Among the lines of the records, please find those that contain the word "exec" and copy them.

═════ EXTRACTED DATA

/-! ### Station links (chapter 9) -/

/-- CREDIT (R185): its one byte is added to the station's credit, up to 8, and with credit above 0 the stall timers of
the station's orders stop; a CREDIT frame whose body is not one byte is discarded (R203). -/
def Obligations.CreditFrame : Prop :=
  ∀ (s : State) (st : Station) (tag : Byte), s.receives st →
    (∀ body : List Byte, body.length ≠ 1 → exec (.credit st tag body) s = finished s)
      ∧ ∀ n : Byte,
        let credit := min ((s.link st).credit + n.toNat) 8
        let raised : State := s.updLink st fun l => { l with credit := credit }
        (credit = 0 → exec (.credit st tag [n]) s = followed raised)
        ∧ (0 < credit → exec (.credit st tag [n]) s = followed
            { raised with fetch := { s.fetch with orders := s.fetch.orders.map fun o =>
                if o.id.station = st then { o with stall := none } else o } })

/-- A link reset in UP (R186, R187), by its cause: the station context at its reset values with its profile kept and a
LINK_RESET due, every fetch of the station completed LINK_RESET in admission order with its settlement (R141, R143),
no outstanding entry being left for a reply, and freed, those of other stations kept, and a filing run of the station
CLOSED; its exports and drive resets go on without a reply (R35, R76). Before the receivers are on (R191) nothing is
received. A link that is RESETTING (R186): a frame that cannot be trusted has a LINK_RESET due again; a valid
LINK_RESET, or a valid REQUEST, PAGE or CREDIT frame, brings the link UP, its deliverable set judged, and the frame is
then dealt with; a loss of carrier changes nothing. That a malformed frame keeps its own cause while a REQUEST is held
is the model's reading (notes/assumptions/17.md), and so is it that a PAGE or CREDIT of a wrong size brings the link
UP, and that no frame acts before reconciliation (notes/assumptions/19.md). -/
def Obligations.LinkResetAndRecovery : Prop :=
  (∀ (s : State) (st : Station) (tag : Byte) (body : List Byte) (c : Instr) (cause : ResetCause),
    (c = .malformedCrc st ∧ cause = .crc) ∨ (c = .malformedLength st ∧ cause = .length)
      ∨ (c = .frameTimeout st ∧ cause = .frameTimeout) ∨ (c = .overrun st ∧ cause = .overrun)
      ∨ (c = .carrierLoss st ∧ cause = .carrierLoss)
      ∨ (c = .unknownKind st ∧ (s.link st).buffer = none ∧ cause = .unknownKind)
      ∨ (c = .linkReset st tag body ∧ (s.link st).buffer = none ∧ cause = .stationReset) →
    (s.reconciled = false → exec c s = finished s)
      ∧ (s.reconciled = true → (s.link st).state = .up → ∃ t, exec c s = followed t
        ∧ t.link st = { Link.atReset (s.link st).profile with cause := cause, resetDue := true }
        ∧ (∀ o ∈ t.fetch.orders, o.id.station ≠ st)
        ∧ (∃ u, u.fee = s.fee ∧ u.fetch = s.fetch ∧ (u.link st).outstanding = []
          ∧ t.fee = (((s.fetch.orders.filter fun o => o.id.station = st).map fun o => o.id).foldl
              (fun v id => completeFetch id .linkReset v) u).fee)
        ∧ (∀ o ∈ s.fetch.orders, o.id.station ≠ st → o ∈ t.fetch.orders)
        ∧ (∀ e ∈ t.library.exports, e.station = st → e.replyDue = false)
        ∧ (∀ (d : DriveId) (who : FetchId), (t.drive d).resetBy = some who → who.station ≠ st)
        ∧ (s.run.owner = st → t.run.state = .closed)
        ∧ (s.run.owner ≠ st → t.run = s.run ∧ t.catalogue = s.catalogue)))
    ∧ (∀ (s : State) (st : Station) (tag : Byte) (body : List Byte) (r : Req), s.reconciled = true →
    (s.link st).state = .resetting → (s.link st).buffer = none →
    let again := finished (s.updLink st fun l => { l with resetDue := true })
    let up : State := judge st (s.updLink st fun l => { l with state := .up })
    exec (.malformedCrc st) s = again ∧ exec (.malformedLength st) s = again ∧ exec (.frameTimeout st) s = again
      ∧ exec (.unknownKind st) s = again ∧ exec (.carrierLoss st) s = finished s
      ∧ exec (.linkReset st tag body) s = finished up
      ∧ exec (.page st tag body) s = exec (.page st tag body) up
      ∧ exec (.credit st tag body) s = exec (.credit st tag body) up
      ∧ exec (requestOf st tag r.code body) s = exec (requestOf st tag r.code body) up)

/-- The transmitter's choice (R179): while a frame is being sent, none; otherwise a LINK_RESET that is due, and on a
link that is UP the oldest reply, then the attention frame, then the next DATA frame of the first page on the send
list, up to 4,096 bytes of its buffer. No other link and nothing but what is being sent changes. FRAME_SENT (R137,
R178, R179): with no frame being sent nothing happens, which is the model's reading (notes/assumptions/12.md). A reply
that has been sent leaves the queue; a DATA frame that is not the last of its page is counted; after the last one the
page is delivered, its buffer is free, the order is off the send list and nothing else changes; and the order, at a
drive, is completed in that state with DONE, or DONE_PARTIAL after an unreadable page, once no page of it remains and
none is being read. -/
def Obligations.Transmitter : Prop :=
  (∀ (s : State) (st : Station),
    let l := s.link st
    let sends (f : TxFrame) : State := s.updLink st fun l => { l with sending := some f }
    (∀ f, l.sending = some f → kick st s = s)
      ∧ (l.sending = none →
        (l.resetDue = true →
          kick st s = s.updLink st fun l => { l with sending := some (.linkReset l.cause), resetDue := false })
        ∧ (l.resetDue = false →
          (l.state = .resetting → kick st s = s)
          ∧ (l.state = .up →
            (∀ r rs, l.replies = r :: rs → kick st s = sends (.reply r))
            ∧ (l.replies = [] → l.attentionWaiting = true →
              kick st s = s.updLink st fun l => { l with sending := some .attention, attentionWaiting := false })
            ∧ (l.replies = [] → l.attentionWaiting = false →
              (l.sendList = [] → kick st s = s)
              ∧ ∀ id ids o p, l.sendList = id :: ids → s.order? id = some o → o.delivery = some p →
                let n := o.pageSectors p.page
                kick st s = sends (.data (some o.id) o.id.tag p.page p.sent (p.sent + 1 = (n + 3) / 4)
                  ((((s.bufferBytes p.buf).take (n * 1024)).drop (p.sent * 4096)).take 4096)))))))
    ∧ (∀ (s : State) (st : Station),
    let out := exec (.frameSent st) s
    let free : State := s.updLink st fun l => { l with sending := none }
    ((s.link st).sending = none → out = finished s)
      ∧ (∀ r, (s.link st).sending = some (.reply r) → (s.link st).buffer = none →
          out = followed (s.updLink st fun l => { l with sending := none, replies := l.replies.drop 1 }))
      ∧ ((s.link st).sending = some .attention ∨ (∃ c, (s.link st).sending = some (.linkReset c)) → out = followed free)
      ∧ (∀ g k i last bytes, (s.link st).sending = some (.data none g k i last bytes) → out = followed free)
      ∧ (∀ id g k i bytes, (s.link st).sending = some (.data (some id) g k i false bytes) →
          out = followed { free with fetch := { s.fetch with orders := s.fetch.orders.map fun o =>
            if o.id = id then { o with delivery := o.delivery.map fun p => { p with sent := p.sent + 1 } } else o } })
      ∧ ∀ id g k i bytes o p d, (s.link st).sending = some (.data (some id) g k i true bytes) → s.order? id = some o →
          o.delivery = some p → o.place = .drive d →
          let running : Prop := ∃ w, (s.drive d).unit = some ⟨w, false⟩
            ∧ ((∃ a b, w = .trailerRead id a b) ∨ ∃ b ps a n, w = .pageRead id b ps a n)
          let u : State := State.updLink
            { free with fetch := { s.fetch with
              orders := s.fetch.orders.map fun x =>
                if x.id = id then { x with delivery := none, delivered := x.delivered + 1 } else x
              buffers := s.fetch.buffers.setIfInBounds p.buf none } }
            id.station fun l => { l with sendList := l.sendList.filter (fun x => x ≠ id) }
          u.order? id = some { o with delivery := none, delivered := o.delivered + 1 }
            ∧ (p.buf < 16 → u.fetch.buffers.toList[p.buf]? = some none)
            ∧ (o.next ≤ o.lastPage ∨ o.staged ≠ none ∨ running → out = followed u)
            ∧ (o.lastPage < o.next → o.staged = none → ¬ running →
              let t := completeFetch id (if o.unreadable = 0 then .done else .donePartial) u
              out = followed t ∧ t.order? id = none))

══════════

▸ **WRITTEN REPLY**:
    (∀ body : List Byte, body.length ≠ 1 → exec (.credit st tag body) s = finished s)
        (credit = 0 → exec (.credit st tag [n]) s = followed raised)
        ∧ (0 < credit → exec (.credit st tag [n]) s = followed
    (s.reconciled = false → exec c s = finished s)
      ∧ (s.reconciled = true → (s.link st).state = .up → ∃ t, exec c s = followed t
    exec (.malformedCrc st) s = again ∧ exec (.malformedLength st) s = again ∧ exec (.frameTimeout st) s = again
      ∧ exec (.unknownKind st) s = again ∧ exec (.carrierLoss st) s = finished s
      ∧ exec (.linkReset st tag body) s = finished up
      ∧ exec (.page st tag body) s = exec (.page st tag body) up
      ∧ exec (.credit st tag body) s = exec (.credit st tag body) up
      ∧ exec (requestOf st tag r.code body) s = exec (requestOf st tag r.code body) up)
    let out := exec (.frameSent st) s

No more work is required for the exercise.